2

I am studying the CatBoost paper https://arxiv.org/pdf/1706.09516.pdf (particularly Function BuildTree in page 16), and noticed that it did not mention regularization.

In particular, split selection is based on minimizing the loss of a new candidate tree, measured by cosine distance between previous iteration gradients and tree outputs. I don't see a "lambda" parameter goes in to penalize new splits.

However, in the CatBoost package there is the parameter of l2_leaf_reg, which is for "Coefficient at the L2 regularization term of the cost function". How does that parameter work?

Poland Spring
  • 31
  • 1
  • 3
  • 3
    As a comment: `catboost` formal documentation is messy (at best). I would suggest you read the code. It might do exactly what `xgboost` is doing by penalising the leaf weights' $l_2$ norm or they might have done something slightly different. – usεr11852 Aug 15 '19 at 22:12

1 Answers1

1

The value of the parameter is added to Leaf denominator for each leaf in all steps.

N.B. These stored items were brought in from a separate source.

/-- The next child of page k is added, when its page is here or it has none; a credit goes back to it. -/
def addNext (q : PartIx) (n : Nat) (c : CollOp) (k : Nat) (s : State) : Option State :=
  let a := pageAdded c k
  match (ownChildren c)[a]? with
  | none => none
  | some r =>
    match childCount c r with
    | none => none
    | some cnt =>
      if pageLen cnt k = 0 then some (onColl q n (fun c => { c with added := setKey k (a + 1) c.added }) s)
      else match (c.early.find? fun e => e.1 == r && e.2.1 == k) with
        | none => none
        | some e =>
          let credit := collSend q c r (ctlArea c.desc 1) 0 (ctlArea c.desc 1) (ctlBytes [(cdSeq c.desc).toNat]) s
          match credit with
          | none => none
          | some s1 =>
            let got := match c.acc.lookup k with
              | some bs => (s1, Except.ok bs)
              | none => ownPage q c k s1
            match got with
            | (s2, .error st) => some (failColl q n st s2)
            | (s2, .ok own) =>
              let sum := addBytes (cdFmt c.desc) (cdSat c.desc) own e.2.2
              let cis := collCis s2 (cdSrc c.desc + pageBytes * k) k
              let s3 := s2.onCis cis fun x => { x with link := { x.link with collBytes := satAdd x.link.collBytes e.2.2.length } }
              some (onColl q n (fun c =>
                { c with
                  acc := setKey k sum c.acc
                  added := setKey k (a + 1) c.added
                  early := c.early.filter fun x => !(x.1 == r && x.2.1 == k)
                  since := s.time }) s3)

/-- The sum of page k, once every child has been added. -/
def pageSum (q : PartIx) (c : CollOp) (k : Nat) (s : State) : Option (State × Except Nat (List Byte)) :=
  if pageAdded c k < (ownChildren c).length then none
  else match c.acc.lookup k with
    | some bs => some (s, .ok bs)
    | none => some (ownPage q c k s)

/-- A page has been sent or written. -/
def pageSent (q : PartIx) (n k : Nat) (credit : Nat) (s : State) : State :=
  onColl q n (fun c =>
    { c with
      sentPages := k + 1
      credits := c.credits - credit
      acc := c.acc.filter fun e => e.1 != k
      since := s.time }) s

/-- REDUCE: the next page goes to the parent's slot k mod 2 for a credit, or is written to DST at the root. -/
def sendSum (q : PartIx) (n : Nat) (c : CollOp) (s : State) : Option State :=
  let k := c.sentPages
  match pageSum q c k s with
  | none => none
  | some (s1, .error st) => some (failColl q n st s1)
  | some (s1, .ok bs) =>
    if ownRank c = 0 then
      match routedWrite q none (cdDst c.desc + pageBytes * k) 0 (cdEpoch c.desc) bs s1 with
      | (s2, some st) => some (failColl q n st s2)
      | (s2, none) => some (pageSent q n k 0 s2)
    else if c.credits = 0 then none
    else
      let slot := cdStage c.desc + treePlace (cdFanin c.desc) (ownRank c) * 131072 + k % 2 * pageBytes
      (collSend q c (treeParent (cdFanin c.desc) (ownRank c)) (cdSrc c.desc + pageBytes * k) k slot bs s1).map (pageSent q n k 1)

/-- BROADCAST: the next page goes to every child's DST, from SRC at the root and from the member's own DST elsewhere. -/
def sendCopy (q : PartIx) (n : Nat) (c : CollOp) (s : State) : Option State :=
  let k := c.sentPages
  let root := ownRank c = 0
  if !root && !c.got.contains k then none
  else
    let base := (if root then cdSrc c.desc else cdDst c.desc) + pageBytes * k
    let len := pageLen ((collCount c).getD 0) k
    if (ownChildren c).isEmpty then some (pageSent q n k 0 s)
    else match routedRead q none base len 0 [] s with
      | (s1, .error st) => some (failColl q n st s1)
      | (s1, .ok bs) =>
        (collSendAll q c base k (cdDst c.desc + pageBytes * k) bs (ownChildren c) s1).map (pageSent q n k 0)

/-- The count exchange: a member's count goes on once it is known (R413). -/
def sendCount (q : PartIx) (n : Nat) (c : CollOp) (count : Nat) (s : State) : Option State :=
  (collSendAll q c (ctlArea c.desc 2) 0 (ctlArea c.desc 2) (ctlBytes [(cdSeq c.desc).toNat, count]) (receiversFrom c) s).map
    (onColl q n fun c => { c with countSent := true, since := s.time })

/-- A collective that FENCE holds back: an earlier descriptor of the partition has not completed. -/
def collFenced (s : State) (q : PartIx) (n : Nat) (c : CollOp) : Bool :=
  cdFence c.desc && (n ≠ 0 || (s.part q).fabric.any fun o => !o.isRead || o.sent != 0 || o.status == 0)

/-- One thing that collective n can do now. -/
def collTry (q : PartIx) (n : Nat) (s : State) : Option State :=
  match (s.part q).colls[n]? with
  | none => none
  | some c =>
    if c.status ≠ 0 || holdActive s then none
    else if !c.started then (if collFenced s q n c then none else startColl q n c s)
    else
      let adds := if c.isReduce then ((c.sentPages :: c.early.map (·.2.1)).dedup.findSome? fun k => addNext q n c k s) else none
      match adds with
      | some s1 => some s1
      | none =>
        match collCount c with
        | none => none
        | some count =>
          if !allReady c then none
          else if cdVar c.desc && !c.countSent then sendCount q n c count s
          else if pagesOf count ≤ c.sentPages then none
          else if c.isReduce then sendSum q n c s
          else sendCopy q n c s

/-- Collective n goes on as far as it can. -/
def collRun (q : PartIx) (n : Nat) : Nat → State → State
  | 0, s => s
  | fuel + 1, s =>
    match collTry q n s with
    | some s1 => collRun q n fuel s1
    | none => s

/-! ### Completion (R408, R413) -/

/-- A frame of a collective. -/
def frameOfColl (q : PartIx) (c : CollOp) (f : Frame) : Bool :=
  fTy f == 0 && fSrcPart f == q && fXfer f == cdSeq c.desc && (fAux f).toNat == cdEpoch c.desc

/-- Everything has been received, sent and acknowledged. -/
def collDone (s : State) (q : PartIx) (c : CollOp) : Bool :=
  c.started && (match collCount c with
    | some n => decide (pagesOf n ≤ c.sentPages)
    | none => false) && !s.bvl.flows.any fun x => x.unacked.any (frameOfColl q c)

/-- A collective is over. -/
def collOver (s : State) (q : PartIx) (c : CollOp) : Bool := c.status ≠ 0 || collDone s q c

/-- BYTES_DONE of a collective. -/
def collBytesDone (c : CollOp) : Nat :=
  let all := (collCount c).getD 0
  if c.status ≠ 0 then min all (pageBytes * c.sentPages)
  else if c.isReduce && ownRank c ≠ 0 then cdBytes c.desc else all

/-- Its completion record. -/
def collRecord (c : CollOp) (time : Nat) : BitVec 128 :=
  BitVec.ofNat 128 (cdTag c.desc + c.status.toNat * 2 ^ 16 + (cdPart c.desc).val * 2 ^ 24 + collBytesDone c * 2 ^ 32 + time * 2 ^ 64)

/-- A sluice's trace record of a collective (R462). It is shown on the first engine of the destination's cistern. -/
def traceColl (d : BitVec 512) (isEnd : Bool) (st : Nat) (s : State) : State :=
  let c := collCis s (cdDst d) 0
  let o := (Config.collOperator d.toNat).toNat
  traceEmit (.cis c) (cdPart d)
    (traceRecord s.time.toNat (o % 65536) (o / 65536) (128 + 4 * c.val) isEnd 0 (cdOp d) st (cdTag d) (cdEpoch d) 0) s

/-- Collectives that are over write their records; the gate opens when nothing is left. -/
def finishColls (q : PartIx) (s : State) : State :=
  let ended := (s.part q).colls.filter (collOver s q)
  if ended.isEmpty then s
  else
    let ok := (ended.filter fun c => c.status = 0).length
    let s0 := forAll ended (fun s c => traceColl c.desc true c.status.toNat s) s
    let s1 := onLinks (fun x => { x with collDone := satAdd x.collDone ok }) s0
    let recs := ended.map fun c => (collRecord c s.time.toNat, BitVec.ofNat 32 (cdEpoch c.desc))
    let dests := ended.flatMap fun c => (receiversFrom c).map fun r =>
      (BitVec.ofNat 32 (cdEpoch c.desc), (groupMember s c.desc (indexOf c.desc c.members r)).1)
    settleGate q (s1.onPart q fun x =>
      { x with
        wrote := (x.wrote ++ dests).dedup
        colls := x.colls.filter fun c => !collOver s q c
        fabricRing := x.fabricRing ++ recs })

Since it is added to denominator part, the higher l2_leaf_reg is the lower value the leaf will obtain.

It is quite intuitive though, when you think how L2 Regularization is used in typical linear regression setting.

https://github.com/catboost/catboost/blob/560e1dbcb2fb960f1eb40f4b3102b269a8d15257/catboost/private/libs/documents_importance/tree_statistics.cpp#L75

Halil Bilgin
  • 111
  • 3